• _WHAT IS EXPECTED_: Look below for the lines from the one with "let sfRg : Int" to the one with "else prev.r.toInt *", and copy exactly those lines, both ends included.

• _DATA RECORDS_:
/-- `TC_SHIFT`, `TC_CLAMP`, `TC_MASK` and `TC_MASK_COUPLED` (R270 to R274): the shifted coordinate and whether it is past the
tile, the clamp, the coordinate modulo the mask's width, mirrored in an odd repetition, and the step to the neighbouring tap. -/
def Obligations.CoordinateShiftClampMask : Prop :=
  (∀ (m : State) (c : BitVec 16) (shift : BitVec 4) (sh : BitVec 12), ∃ (r : BitVec 17) (atEnd : Bool),
    exec (.tcShift c shift sh) m = .next { m with ret := .shifted r atEnd } ∧
    r.toInt = (if shift.toNat < 11 then c.toInt / 2 ^ shift.toNat else (c.toInt * 2 ^ (16 - shift.toNat)).bmod 0x10000) ∧
    (atEnd = true ↔ (sh.toNat : Int) ≤ r.toInt / 8)) ∧
  (∀ (m : State) (c : BitVec 17) (frac : BitVec 5) (atEnd clampen : Bool) (clampdiff : BitVec 10),
    ∃ (r : BitVec 12) (f : BitVec 5),
    exec (.tcClamp c frac atEnd clampen clampdiff) m = .next { m with ret := .clamped r f } ∧
    (if clampen = true ∧ atEnd = true then r.toNat = clampdiff.toNat ∧ f = 0
      else if clampen = true ∧ c.toInt < 0 then r = 0 ∧ f = 0
      else r.toInt = c.toInt / 32 ∧ f = frac)) ∧
  (∀ (m : State) (c : BitVec 12) (mask : BitVec 4) (mirror : Bool) (maskclamped : BitVec 4), ∃ (r q : BitVec 12) (diff : BitVec 11),
     exec (.tcMask c mask mirror maskclamped) m = .next { m with ret := .masked r } ∧
     exec (.tcMaskCoupled c mask mirror maskclamped) m = .next { m with ret := .coupled q diff } ∧ q = r ∧
     (let w : Int := 2 ^ (min mask.toNat 10)
      let odd := mirror = true ∧ c.toInt / 2 ^ maskclamped.toNat % 2 = 1
      (mask = 0 → r = c ∧ diff = 1) ∧
      (mask ≠ 0 → odd → (r.toNat : Int) = w - 1 - c.toInt % w ∧ diff.toInt = if r.toNat = 0 then 0 else -1) ∧
      (mask ≠ 0 → ¬ odd → (r.toNat : Int) = c.toInt % w ∧
        diff.toInt = if (r.toNat : Int) = w - 1 then (if mirror then 0 else -(r.toNat : Int)) else 1)))

/-! ### Filter arms -/

/-- The filter arms: `ARM_POINT`, `ARM_POINT_CONVERT` (R277); `ARM_LERP`, `ARM_LERP_CONVERT` (R278, R279): the triangle of the
quad by the fraction sum, the rounded mean of the four taps at the centre with `mid_texel`, signed chroma with the shared
fraction for a YUV tile, weights from the previous texel; `ARM_YUV1`, `ARM_YUV4` (R280) with K0 to K3 signed. That
`ARM_LERP_CONVERT` reads its taps unsigned, for a YUV tile too, is the model's reading (log entry 28). -/
def Obligations.FilterArms : Prop :=
  (∀ (m : State) (prev q0 : Color 9),
     exec (.armPoint q0) m = .next { m with ret := .texel q0 } ∧
     exec (.armPointConvert prev) m = .next { m with ret := .texel ⟨prev.b, prev.b, prev.b, prev.b⟩ }) ∧
  (∀ (m : State) (prev : Color 9) (q : Quad) (sfrac tfrac : BitVec 5) (odd yuv upper : Bool), ∃ x y : Color 9,
     exec (.armLerp q sfrac tfrac odd yuv) m = .next { m with ret := .texel x } ∧
     exec (.armLerpConvert prev q upper) m = .next { m with ret := .texel y } ∧
     (let lerp := fun (sf tf q0 q1 q2 q3 : Int) =>
        if Om.midTexel m.gs.om = true ∧ sf = 16 ∧ tf = 16 then q3 + (64 * (q0 + q1 + q2 - 3 * q3) + 128) / 256
        else if 32 ≤ sf + tf then q3 + ((32 - sf) * (q2 - q3) + (32 - tf) * (q1 - q3) + 16) / 32
        else q0 + (sf * (q1 - q0) + tf * (q2 - q0) + 16) / 32
      let sfRg : Int := if yuv then (sfrac.toNat / 2 : Int) + (if odd then 16 else 0) else sfrac.toNat
      let rg := fun (f : Color 9 → BitVec 9) =>
        let v := fun (c : Color 9) => if yuv then (f c).toInt else ((f c).toNat : Int)
        lerp sfRg tfrac.toNat (v q.q0) (v q.q1) (v q.q2) (v q.q3)
      let ba := fun (f : Color 9 → BitVec 9) =>
        lerp sfrac.toNat tfrac.toNat (f q.q0).toNat (f q.q1).toNat (f q.q2).toNat (f q.q3).toNat
      let conv := fun (f : Color 9 → BitVec 9) =>
        let v := fun (c : Color 9) => ((f c).toNat : Int)
        (prev.b.toNat : Int) +
          (if upper then prev.r.toInt * (v q.q2 - v q.q3) + prev.g.toInt * (v q.q1 - v q.q3) + 128
           else prev.r.toInt * (v q.q1 - v q.q0) + prev.g.toInt * (v q.q2 - v q.q0) + 128) / 256
      IsTexel x (rg Color.r) (rg Color.g) (ba Color.b) (ba Color.a) ∧
      IsTexel y (conv Color.r) (conv Color.g) (conv Color.b) (conv Color.a))) ∧
  (∀ (m : State) (prev q0 : Color 9) (q : Quad) (convert upper upperRg : Bool), ∃ x y : Color 9,
     exec (.armYuv1 prev q0 convert) m = .next { m with ret := .texel x } ∧
     exec (.armYuv4 prev q convert upper upperRg) m = .next { m with ret := .texel y } ∧
     (let k := m.gs.sca
      let rgb := fun (out : Color 9) (u v luma : BitVec 9) =>
        IsTexel out (luma.toNat + (k.k0.toInt * v.toInt + 128) / 256)
          (luma.toNat + (k.k1.toInt * u.toInt + k.k2.toInt * v.toInt + 128) / 256)
          (luma.toNat + (k.k3.toInt * u.toInt + 128) / 256) luma.toNat
      let t1 := if convert then prev else q0
      let chroma := if convert then prev else if upperRg then q.q3 else q.q0
      let luma := if convert then prev else if upper then q.q3 else q.q0
      rgb x t1.r t1.g t1.b ∧ rgb y chroma.r chroma.g luma.b))

/-- `TEX_CYCLE` (R276). Point-sample path: shift, tile-relative, clamp without fraction, mask, one texel. Four-tap path: the quad
at the masked coordinates and their steps. Then the arm of `bi_lerp` and `convert_one`. R278 defines `upper_rg` for a YUV tile
only; that `ARM_YUV4` gets `upper` in its place for any other tile is the model's choice (log entry 15). -/
def Obligations.TexCycleSelectsArm : Prop :=
  (∀ (m : State) (prev q0 : Color 9) (sss sst : BitVec 16) (n : BitVec 3) (cycle : Bool),
     let t := m.tile n
     let axis := fun (c : BitVec 16) (shift : BitVec 4) (hi lo : BitVec 12) (clampen : Bool) (diff : BitVec 10) (mask : BitVec 4)
         (mirror : Bool) (mc : BitVec 4) =>
       (tcMask (tcClamp (tileRelative (tcShift c shift hi).1 lo) 0 (tcShift c shift hi).2 clampen diff).1 mask mirror mc).signExtend 13
     let bilerp := if cycle then Om.biLerp1 m.gs.om else Om.biLerp0 m.gs.om
     let convert := Om.convertOne m.gs.om && cycle
     Om.sampleType m.gs.om = false → Om.enTlut m.gs.om = false →
     exec (.tmemFetch1 n (axis sss t.shiftS t.sh t.sl t.clampens t.clampdiffs t.maskS t.ms t.masksclamped)
       (axis sst t.shiftT t.th t.tl t.clampent t.clampdifft t.maskT t.mt t.masktclamped)) m =
         .next { m with ret := .texel q0 } →
     exec (.texCycle prev sss sst n cycle) m =
       (if bilerp then if convert then exec (.armPointConvert prev) m else exec (.armPoint q0) m
        else exec (.armYuv1 prev q0 convert) m)) ∧
  (∀ (m : State) (prev : Color 9) (q : Quad) (sss sst : BitVec 16) (n : BitVec 3) (cycle : Bool),
     let t := m.tile n
     let clamp := fun (c : BitVec 16) (shift : BitVec 4) (hi lo : BitVec 12) (clampen : Bool) (diff : BitVec 10) =>
       tcClamp (tileRelative (tcShift c shift hi).1 lo) ((tileRelative (tcShift c shift hi).1 lo).setWidth 5)
         (tcShift c shift hi).2 clampen diff
     let cs := clamp sss t.shiftS t.sh t.sl t.clampens t.clampdiffs
     let ct := clamp sst t.shiftT t.th t.tl t.clampent t.clampdifft
     let ms := tcMaskCoupled cs.1 t.maskS t.ms t.masksclamped
     let mt := tcMaskCoupled ct.1 t.maskT t.mt t.masktclamped
     let upper := decide (32 ≤ cs.2.toNat + ct.2.toNat)
     let bilerp := if cycle then Om.biLerp1 m.gs.om else Om.biLerp0 m.gs.om
     let convert := Om.convertOne m.gs.om && cycle
     let odd := decide (ms.1.toNat % 2 = 1)
     let yuv := decide (t.format = 1)
     let upperRg := if yuv then decide (32 ≤ cs.2.toNat / 2 + (if odd then 16 else 0) + ct.2.toNat) else upper
     Om.sampleType m.gs.om = true ∨ Om.enTlut m.gs.om = true →
     exec (.tmemFetchQuad n (ms.1.signExtend 13) ms.2 (mt.1.signExtend 13) mt.2 upper) m = .next { m with ret := .quad q } →
     exec (.texCycle prev sss sst n cycle) m =
       (if bilerp then if convert then exec (.armLerpConvert prev q upper) m else exec (.armLerp q cs.2 ct.2 odd yuv) m
        else exec (.armYuv4 prev q convert upper upperRg) m))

• _OUTPUT FOR THIS TASK_:
      let sfRg : Int := if yuv then (sfrac.toNat / 2 : Int) + (if odd then 16 else 0) else sfrac.toNat
      let rg := fun (f : Color 9 → BitVec 9) =>
        let v := fun (c : Color 9) => if yuv then (f c).toInt else ((f c).toNat : Int)
        lerp sfRg tfrac.toNat (v q.q0) (v q.q1) (v q.q2) (v q.q3)
      let ba := fun (f : Color 9 → BitVec 9) =>
        lerp sfrac.toNat tfrac.toNat (f q.q0).toNat (f q.q1).toNat (f q.q2).toNat (f q.q3).toNat
      let conv := fun (f : Color 9 → BitVec 9) =>
        let v := fun (c : Color 9) => ((f c).toNat : Int)
        (prev.b.toNat : Int) +
          (if upper then prev.r.toInt * (v q.q2 - v q.q3) + prev.g.toInt * (v q.q1 - v q.q3) + 128
           else prev.r.toInt * (v q.q1 - v q.q0) + prev.g.toInt * (v q.q2 - v q.q0) + 128) / 256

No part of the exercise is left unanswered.